CUR sanitizer script

A new cur_sanitize.py script strips or redacts sensitive columns from CUR files (account IDs, tags, cost categories, resource IDs) before sharing them for debugging or support. This makes it easier to provide reproducible test data without exposing sensitive information.

Simplified Docker usage

The SPRUCE Docker image now declares an ENTRYPOINT, removing the need to specify the fully-qualified class name and other configuration on the command line.
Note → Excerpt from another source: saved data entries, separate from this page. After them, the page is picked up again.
-- ==== Sys2Proof/Certificates/Slice0/Obligations.lean ====
section
/-! DEFINITION. The statements about the block, in the order of the spec's files. -/

open Sys2Proof Sys2Proof.Machine

/-! ## State and reset (10_state.md, 70_reset_and_hazards.md) -/

/-- R47: every piece of state the rule's table lists has its value after a hardware reset. -/
def Obligations.ResetLeavesStatedValues : Prop :=
  (∀ k : Fin Config.numInst, State.reset.getInst k
    = { cfgd := false, b0 := none, b1 := none, b2 := none, a1 := none, a2 := none,
        w1 := 0x0000000000000000, w2 := 0x0000000000000000 }) ∧
  State.reset.eIll = false ∧ State.reset.eNcfg = false ∧ State.reset.status = 0x0000001100000000 ∧
  State.reset.rx = [] ∧ State.reset.undef = false

/-- R46, R47: the reset state meets the invariant. -/
def Obligations.ResetMeetsInvariant : Prop := State.reset.Inv

/-- R46 with the port's own rules (R43, R61, R84, R87, R182, R183): every step keeps the invariant. -/
def Obligations.StepKeepsInvariant : Prop := ∀ s t : State, s.Inv → step s = .next t → t.Inv

/-- R200 (with log 4 and log 8 for the fields the rule does not list): an asserted reset goes before everything, whatever
the state, and leaves the reset state; only the model's draw counter goes on. -/
def Obligations.HardwareResetRestoresReset : Prop :=
  ∀ s : State, s.rst = true → step s = .next { State.reset with draws := s.draws }

/-- R35: the configure commands set `cfgd` of the instance they select, and no command clears it or sets another one. -/
def Obligations.CfgdSetOnlyByConfigure : Prop :=
  ∀ (i : Instr) (s t : State) (k : Fin Config.numInst), exec i s = .next t →
    ((t.getInst k).cfgd = true ↔ (s.getInst k).cfgd = true ∨
      ((i.op = .cfgbp ∨ i.op = .cfgnotch) ∧ i.selects = some (BitVec.ofNat 4 k)))

/-- R37, R183: outside a hardware reset, E_ILL is set exactly by a step that answers ILLEGAL and E_NCFG exactly by one
that answers NOTCFG; nothing clears them. -/
def Obligations.StickyBitsFollowRejects : Prop :=
  ∀ s t : State, s.rst = false → step s = .next t →
    t.eIll = (s.eIll || t.tx.any (fun r => r.rc == .illegal)) ∧
    t.eNcfg = (s.eNcfg || t.tx.any (fun r => r.rc == .notcfg))

/-- R40, R132: a command sets UNDEF exactly when it configures an existing instance with parameters outside the defined
domain; no command clears it. -/
def Obligations.UndefMarksOutOfDomainConfigures : Prop :=
  ∀ (i : Instr) (s t : State), exec i s = .next t →
    (t.undef = true ↔ s.undef = true ∨
      (∃ n f0 g q fs, i = .cfgbp n f0 g q fs ∧ n.toNat < Config.numInst ∧ domBP f0 g q fs = false) ∨
      (∃ n f0 q fs, i = .cfgnotch n f0 q fs ∧ n.toNat < Config.numInst ∧ domN f0 q fs = false))

/-- R32: a command writes no register of an instance other than the one it selects. -/
def Obligations.OnlySelectedInstanceWritten : Prop :=
  ∀ (i : Instr) (s t : State) (k : Fin Config.numInst), exec i s = .next t →
    i.selects ≠ some (BitVec.ofNat 4 k) → t.getInst k = s.getInst k

/-- R32, R45: what a command does to the instance it selects, and what it answers, depends on no other instance and on no
flag (outside the domain it depends on the model's draw counter, log 4). -/
def Obligations.SelectedInstanceIsolated : Prop :=
  ∀ (i : Instr) (s s' t t' : State) (k : Fin Config.numInst), i.selects = some (BitVec.ofNat 4 k) →
    s.getInst k = s'.getInst k → s.draws = s'.draws → exec i s = .next t → exec i s' = .next t' →
    t.getInst k = t'.getInst k ∧ t.tx = t'.tx

/-! ## Port and packets (20_memory.md, 30_encoding.md) -/

/-- R62, R90: the end of a packet is found from the NOPS field alone; a packet is 4 + 8·NOPS bytes, from 4 to 124, and
until that many bytes stand in the stream there is none, whether its header is complete or not. A response is 4 + 8·NRES
bytes by its own field. -/
def Obligations.PacketEndFromNopsAlone : Prop :=
  (∀ bs : List Byte, bs.length < 4 → frame bs = none) ∧
  (∀ (b0 b1 b2 b3 : Byte) (bs : List Byte),
    (frame (b0 :: b1 :: b2 :: b3 :: bs) = none ↔ bs.length < 8 * (headerNops (word32 b0 b1 b2 b3)).toNat) ∧
    ∀ p rest, frame (b0 :: b1 :: b2 :: b3 :: bs) = some (p, rest) →
      p.header = word32 b0 b1 b2 b3 ∧ b0 :: b1 :: b2 :: b3 :: bs = p.bytes ++ rest ∧
      p.bytes.length = 4 + 8 * (headerNops p.header).toNat ∧ 4 ≤ p.bytes.length ∧ p.bytes.length ≤ 124) ∧
  (∀ r : Response, r.results.length < 16 → r.bytes.length = 4 + 8 * (r.statusWord.extractLsb' 16 4).toNat)

/-- R91: the header word of each command. -/
def Obligations.HeaderWordsOfCommands : Prop :=
  (∀ n f0 g q fs, (Instr.cfgbp n f0 g q fs).header = 0x00004001 + n.setWidth 32 * 0x100) ∧
  (∀ n f0 q fs, (Instr.cfgnotch n f0 q fs).header = 0x00003002 + n.setWidth 32 * 0x100) ∧
  (∀ n, (Instr.reset n).header = 0x00000003 + n.setWidth 32 * 0x100) ∧
  (∀ n x, (Instr.tick n x).header = 0x00001004 + n.setWidth 32 * 0x100) ∧
  Instr.status.header = 0x00000008 ∧ (∀ b, (Instr.dec8 b).header = 0x00001010) ∧
  (∀ b, (Instr.dec16 b).header = 0x00001011) ∧ (∀ x, (Instr.enc8 x).header = 0x00001012) ∧
  (∀ x, (Instr.enc16 x).header = 0x00001013)

/-- R82, R83, R88, R91: words written out from the encoding decode to the instruction they stand for, one of each family. -/
def Obligations.EncodedWordsDecode : Prop :=
  decode Config.build ([0x02, 0x31, 0x00, 0x00] ++ [0x00, 0x00, 0x00, 0x00, 0x00, 0x40, 0x8F, 0x40]
      ++ [0xCD, 0x3B, 0x7F, 0x66, 0x9E, 0xA0, 0xE6, 0x3F] ++ [0x44, 0xAC, 0x00, 0x00, 0x00, 0x00, 0x00, 0x00])
    = .ok (.cfgnotch 1 0x408F400000000000 0x3FE6A09E667F3BCD 44100, []) ∧
  decode Config.build ([0x04, 0x11, 0x00, 0x00] ++ [0x00, 0x00, 0x00, 0x00, 0x00, 0x00, 0xF0, 0x3F])
    = .ok (.tick 1 0x3FF0000000000000, []) ∧
  decode Config.build [0x08, 0x00, 0x00, 0x00] = .ok (.status, []) ∧
  decode Config.build ([0x11, 0x10, 0x00, 0x00] ++ [0x34, 0x12, 0x00, 0x00, 0x00, 0x00, 0x00, 0x00])
    = .ok (.dec16 0x1234, [])

/-- R81, R82, R84, R88: decoding the encoding of a well-formed instruction gives it back with every operand, for every
build, whatever follows it in the stream. -/
def Obligations.DecodeOfEncode : Prop :=
  ∀ (b : Build) (i : Instr) (rest : List Byte), i.wf b = true → decode b (encode i ++ rest) = .ok (i, rest)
The docker run invocation is simpler:

docker run ghcr.io/digitalpebble/spruce:1.0 -i <inputCUR> -o <enrichedCUR>

but can still be overridden if necessary.

Bug fixes

Spark 4.x compatibility. A ClassCastException when reading MapType product columns on Spark 4.x has been fixed.
BoaviztAPI energy source. The module now reads the final energy figure directly from the API response instead of recalculating it locally, avoiding discrepancies with the upstream methodology.
Water module. Water consumption data (wcf.csv, water-stress.csv) is now independent of ElectricityMaps region codes, using SPRUCE’s own mapping from Cloud Infrastructure Map (see above). This yields more accurate results.

Getting started

See the documentation site to get started. You are only a few minutes away from understanding the environmental impact of your cloud usage better.